[DATASET CONTENT — start]
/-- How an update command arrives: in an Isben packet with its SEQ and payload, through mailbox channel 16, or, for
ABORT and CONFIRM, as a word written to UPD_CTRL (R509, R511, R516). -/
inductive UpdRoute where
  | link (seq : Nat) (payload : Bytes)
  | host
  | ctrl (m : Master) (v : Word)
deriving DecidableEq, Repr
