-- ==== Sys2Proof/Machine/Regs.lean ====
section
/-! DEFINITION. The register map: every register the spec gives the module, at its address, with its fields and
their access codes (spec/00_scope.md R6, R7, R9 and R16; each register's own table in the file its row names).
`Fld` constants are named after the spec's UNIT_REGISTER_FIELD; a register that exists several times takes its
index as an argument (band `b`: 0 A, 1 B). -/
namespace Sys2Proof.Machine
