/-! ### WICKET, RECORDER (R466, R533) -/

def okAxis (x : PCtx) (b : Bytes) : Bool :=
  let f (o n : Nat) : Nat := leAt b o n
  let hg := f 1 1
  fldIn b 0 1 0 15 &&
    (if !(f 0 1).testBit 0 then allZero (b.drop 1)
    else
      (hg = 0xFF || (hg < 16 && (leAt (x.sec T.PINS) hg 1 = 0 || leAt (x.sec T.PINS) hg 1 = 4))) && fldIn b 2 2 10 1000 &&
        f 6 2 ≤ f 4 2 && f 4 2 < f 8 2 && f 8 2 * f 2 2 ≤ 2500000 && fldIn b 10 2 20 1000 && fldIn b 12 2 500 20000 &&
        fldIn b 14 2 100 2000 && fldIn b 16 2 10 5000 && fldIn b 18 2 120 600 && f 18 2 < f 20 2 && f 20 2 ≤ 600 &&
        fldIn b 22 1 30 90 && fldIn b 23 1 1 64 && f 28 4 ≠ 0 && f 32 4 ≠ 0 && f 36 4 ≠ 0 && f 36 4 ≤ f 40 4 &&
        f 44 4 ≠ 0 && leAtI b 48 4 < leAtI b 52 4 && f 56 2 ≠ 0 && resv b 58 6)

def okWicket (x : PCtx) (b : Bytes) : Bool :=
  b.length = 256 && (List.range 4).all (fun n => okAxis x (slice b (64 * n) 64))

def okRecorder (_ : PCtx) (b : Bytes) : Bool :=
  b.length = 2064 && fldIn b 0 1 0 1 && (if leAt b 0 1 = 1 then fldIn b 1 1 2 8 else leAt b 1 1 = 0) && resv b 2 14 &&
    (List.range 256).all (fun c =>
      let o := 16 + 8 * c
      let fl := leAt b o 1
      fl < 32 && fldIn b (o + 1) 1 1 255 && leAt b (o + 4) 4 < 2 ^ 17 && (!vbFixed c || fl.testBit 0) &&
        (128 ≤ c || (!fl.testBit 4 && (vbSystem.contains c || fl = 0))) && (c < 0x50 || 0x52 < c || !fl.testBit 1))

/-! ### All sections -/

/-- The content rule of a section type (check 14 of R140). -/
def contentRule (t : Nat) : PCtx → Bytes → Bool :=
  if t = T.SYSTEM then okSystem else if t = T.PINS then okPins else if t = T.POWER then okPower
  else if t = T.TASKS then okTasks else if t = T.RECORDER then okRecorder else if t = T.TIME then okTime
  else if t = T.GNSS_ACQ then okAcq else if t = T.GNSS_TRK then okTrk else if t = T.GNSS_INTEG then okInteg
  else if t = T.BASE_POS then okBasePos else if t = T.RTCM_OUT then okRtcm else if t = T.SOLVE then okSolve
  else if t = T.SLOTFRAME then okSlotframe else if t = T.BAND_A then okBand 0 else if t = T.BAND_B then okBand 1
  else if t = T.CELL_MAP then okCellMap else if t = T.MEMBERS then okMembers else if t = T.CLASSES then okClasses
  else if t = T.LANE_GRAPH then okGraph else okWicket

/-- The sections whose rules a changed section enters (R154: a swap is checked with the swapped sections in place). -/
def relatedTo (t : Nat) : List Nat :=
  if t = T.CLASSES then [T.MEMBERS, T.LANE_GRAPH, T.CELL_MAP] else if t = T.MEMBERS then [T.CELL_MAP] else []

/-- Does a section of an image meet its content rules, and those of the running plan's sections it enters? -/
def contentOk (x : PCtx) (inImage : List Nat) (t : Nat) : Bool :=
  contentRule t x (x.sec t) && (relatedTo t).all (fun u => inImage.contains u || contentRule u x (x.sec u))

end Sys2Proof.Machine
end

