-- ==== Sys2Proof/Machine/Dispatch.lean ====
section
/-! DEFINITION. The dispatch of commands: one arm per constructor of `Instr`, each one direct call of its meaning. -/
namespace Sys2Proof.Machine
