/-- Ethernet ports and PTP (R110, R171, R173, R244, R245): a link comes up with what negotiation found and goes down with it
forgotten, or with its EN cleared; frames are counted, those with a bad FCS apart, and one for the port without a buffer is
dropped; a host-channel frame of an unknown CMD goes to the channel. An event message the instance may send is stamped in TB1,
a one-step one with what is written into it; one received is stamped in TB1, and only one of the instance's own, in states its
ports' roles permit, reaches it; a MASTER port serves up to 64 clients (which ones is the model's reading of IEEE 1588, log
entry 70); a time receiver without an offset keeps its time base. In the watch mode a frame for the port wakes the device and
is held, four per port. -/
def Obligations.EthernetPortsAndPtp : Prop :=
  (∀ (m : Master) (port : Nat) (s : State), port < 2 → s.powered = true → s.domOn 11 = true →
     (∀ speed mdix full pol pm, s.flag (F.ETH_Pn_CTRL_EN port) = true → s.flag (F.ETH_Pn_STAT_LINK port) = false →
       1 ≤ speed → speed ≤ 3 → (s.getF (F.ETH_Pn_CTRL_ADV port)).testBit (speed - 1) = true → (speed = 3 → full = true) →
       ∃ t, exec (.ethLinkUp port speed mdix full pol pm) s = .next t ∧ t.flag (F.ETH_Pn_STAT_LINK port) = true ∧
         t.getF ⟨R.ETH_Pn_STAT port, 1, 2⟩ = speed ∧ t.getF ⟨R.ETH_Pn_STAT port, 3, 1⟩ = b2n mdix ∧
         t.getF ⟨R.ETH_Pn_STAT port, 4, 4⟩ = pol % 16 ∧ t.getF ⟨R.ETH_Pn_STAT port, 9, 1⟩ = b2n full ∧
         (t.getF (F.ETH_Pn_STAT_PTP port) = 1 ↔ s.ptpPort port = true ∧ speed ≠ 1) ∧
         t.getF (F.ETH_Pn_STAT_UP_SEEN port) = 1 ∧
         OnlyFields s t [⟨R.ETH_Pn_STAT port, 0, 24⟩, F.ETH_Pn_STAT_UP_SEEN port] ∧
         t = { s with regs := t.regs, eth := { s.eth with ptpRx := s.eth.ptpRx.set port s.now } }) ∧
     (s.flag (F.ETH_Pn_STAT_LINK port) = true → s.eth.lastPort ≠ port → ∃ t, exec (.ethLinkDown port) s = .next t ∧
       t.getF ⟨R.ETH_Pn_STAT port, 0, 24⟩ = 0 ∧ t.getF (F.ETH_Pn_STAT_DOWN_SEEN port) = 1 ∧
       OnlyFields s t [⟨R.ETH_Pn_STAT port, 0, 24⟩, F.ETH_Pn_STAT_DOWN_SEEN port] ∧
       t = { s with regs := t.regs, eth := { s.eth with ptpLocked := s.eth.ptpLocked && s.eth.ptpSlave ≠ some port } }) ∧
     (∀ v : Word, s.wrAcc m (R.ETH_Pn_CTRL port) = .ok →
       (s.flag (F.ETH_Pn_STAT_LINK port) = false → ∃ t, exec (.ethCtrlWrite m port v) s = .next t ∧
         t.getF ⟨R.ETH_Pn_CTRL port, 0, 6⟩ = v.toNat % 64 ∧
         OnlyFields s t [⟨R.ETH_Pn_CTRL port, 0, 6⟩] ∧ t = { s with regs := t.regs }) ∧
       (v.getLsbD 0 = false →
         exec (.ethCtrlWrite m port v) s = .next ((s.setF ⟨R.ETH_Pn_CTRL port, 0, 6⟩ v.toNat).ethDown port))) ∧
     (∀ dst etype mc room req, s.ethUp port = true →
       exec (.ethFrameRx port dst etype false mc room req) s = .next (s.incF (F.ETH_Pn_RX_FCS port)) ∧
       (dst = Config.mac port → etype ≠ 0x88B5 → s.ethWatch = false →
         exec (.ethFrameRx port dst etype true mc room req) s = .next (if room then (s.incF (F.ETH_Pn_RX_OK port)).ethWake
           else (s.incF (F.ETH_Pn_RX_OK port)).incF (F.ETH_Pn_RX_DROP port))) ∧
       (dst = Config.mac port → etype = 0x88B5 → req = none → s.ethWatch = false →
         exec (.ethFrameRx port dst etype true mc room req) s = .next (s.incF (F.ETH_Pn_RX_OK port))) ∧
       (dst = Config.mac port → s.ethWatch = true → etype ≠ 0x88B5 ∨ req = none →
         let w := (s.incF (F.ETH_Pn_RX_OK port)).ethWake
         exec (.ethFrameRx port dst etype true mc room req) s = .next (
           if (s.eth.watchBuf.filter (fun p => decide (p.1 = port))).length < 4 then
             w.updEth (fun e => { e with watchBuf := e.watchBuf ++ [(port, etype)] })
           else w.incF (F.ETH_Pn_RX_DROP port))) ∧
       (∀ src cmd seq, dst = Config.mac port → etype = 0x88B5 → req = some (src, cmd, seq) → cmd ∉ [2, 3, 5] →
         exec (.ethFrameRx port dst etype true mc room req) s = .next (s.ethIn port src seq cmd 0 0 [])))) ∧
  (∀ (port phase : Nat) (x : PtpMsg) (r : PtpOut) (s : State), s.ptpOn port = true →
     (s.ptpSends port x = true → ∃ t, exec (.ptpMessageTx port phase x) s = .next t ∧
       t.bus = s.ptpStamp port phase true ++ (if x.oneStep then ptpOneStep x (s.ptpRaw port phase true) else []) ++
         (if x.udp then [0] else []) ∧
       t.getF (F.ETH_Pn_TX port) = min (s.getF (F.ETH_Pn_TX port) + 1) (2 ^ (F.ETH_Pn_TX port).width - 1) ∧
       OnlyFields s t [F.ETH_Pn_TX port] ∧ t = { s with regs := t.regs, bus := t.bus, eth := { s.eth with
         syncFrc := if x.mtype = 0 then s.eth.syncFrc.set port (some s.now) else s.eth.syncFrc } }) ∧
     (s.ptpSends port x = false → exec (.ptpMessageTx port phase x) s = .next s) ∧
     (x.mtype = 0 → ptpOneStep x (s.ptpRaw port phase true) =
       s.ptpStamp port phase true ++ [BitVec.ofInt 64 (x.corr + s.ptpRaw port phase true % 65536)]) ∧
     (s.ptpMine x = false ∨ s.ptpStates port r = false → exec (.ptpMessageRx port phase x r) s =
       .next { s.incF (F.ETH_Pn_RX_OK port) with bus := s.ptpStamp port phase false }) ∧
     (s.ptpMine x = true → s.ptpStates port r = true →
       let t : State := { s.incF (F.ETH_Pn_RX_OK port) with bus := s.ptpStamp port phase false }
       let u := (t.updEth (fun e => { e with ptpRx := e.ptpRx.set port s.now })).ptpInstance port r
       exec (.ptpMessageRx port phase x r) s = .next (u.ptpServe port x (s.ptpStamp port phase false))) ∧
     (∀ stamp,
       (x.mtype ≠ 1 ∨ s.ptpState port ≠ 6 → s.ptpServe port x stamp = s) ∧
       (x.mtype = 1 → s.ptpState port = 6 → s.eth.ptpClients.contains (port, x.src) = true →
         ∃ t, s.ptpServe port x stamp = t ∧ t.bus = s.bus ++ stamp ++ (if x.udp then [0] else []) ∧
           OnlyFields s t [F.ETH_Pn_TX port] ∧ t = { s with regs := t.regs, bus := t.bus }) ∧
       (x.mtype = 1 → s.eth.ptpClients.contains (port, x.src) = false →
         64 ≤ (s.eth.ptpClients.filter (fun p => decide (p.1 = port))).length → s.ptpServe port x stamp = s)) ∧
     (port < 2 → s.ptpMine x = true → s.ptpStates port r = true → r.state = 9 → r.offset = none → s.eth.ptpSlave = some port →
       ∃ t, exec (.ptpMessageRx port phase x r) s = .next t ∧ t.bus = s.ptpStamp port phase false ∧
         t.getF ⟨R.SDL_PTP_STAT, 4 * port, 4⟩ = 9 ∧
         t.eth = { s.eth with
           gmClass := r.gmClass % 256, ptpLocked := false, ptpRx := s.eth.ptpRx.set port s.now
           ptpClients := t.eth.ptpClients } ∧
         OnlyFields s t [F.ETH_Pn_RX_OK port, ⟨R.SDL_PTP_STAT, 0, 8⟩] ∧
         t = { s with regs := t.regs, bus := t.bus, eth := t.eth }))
[DATASET CONTENT — finish]
■ HOW TO COMPLETE THIS TASK
Which of the lines above hold the string "updEth"? Copy each one.

■ TASK RESULT
             w.updEth (fun e => { e with watchBuf := e.watchBuf ++ [(port, etype)] })
       let u := (t.updEth (fun e => { e with ptpRx := e.ptpRx.set port s.now })).ptpInstance port r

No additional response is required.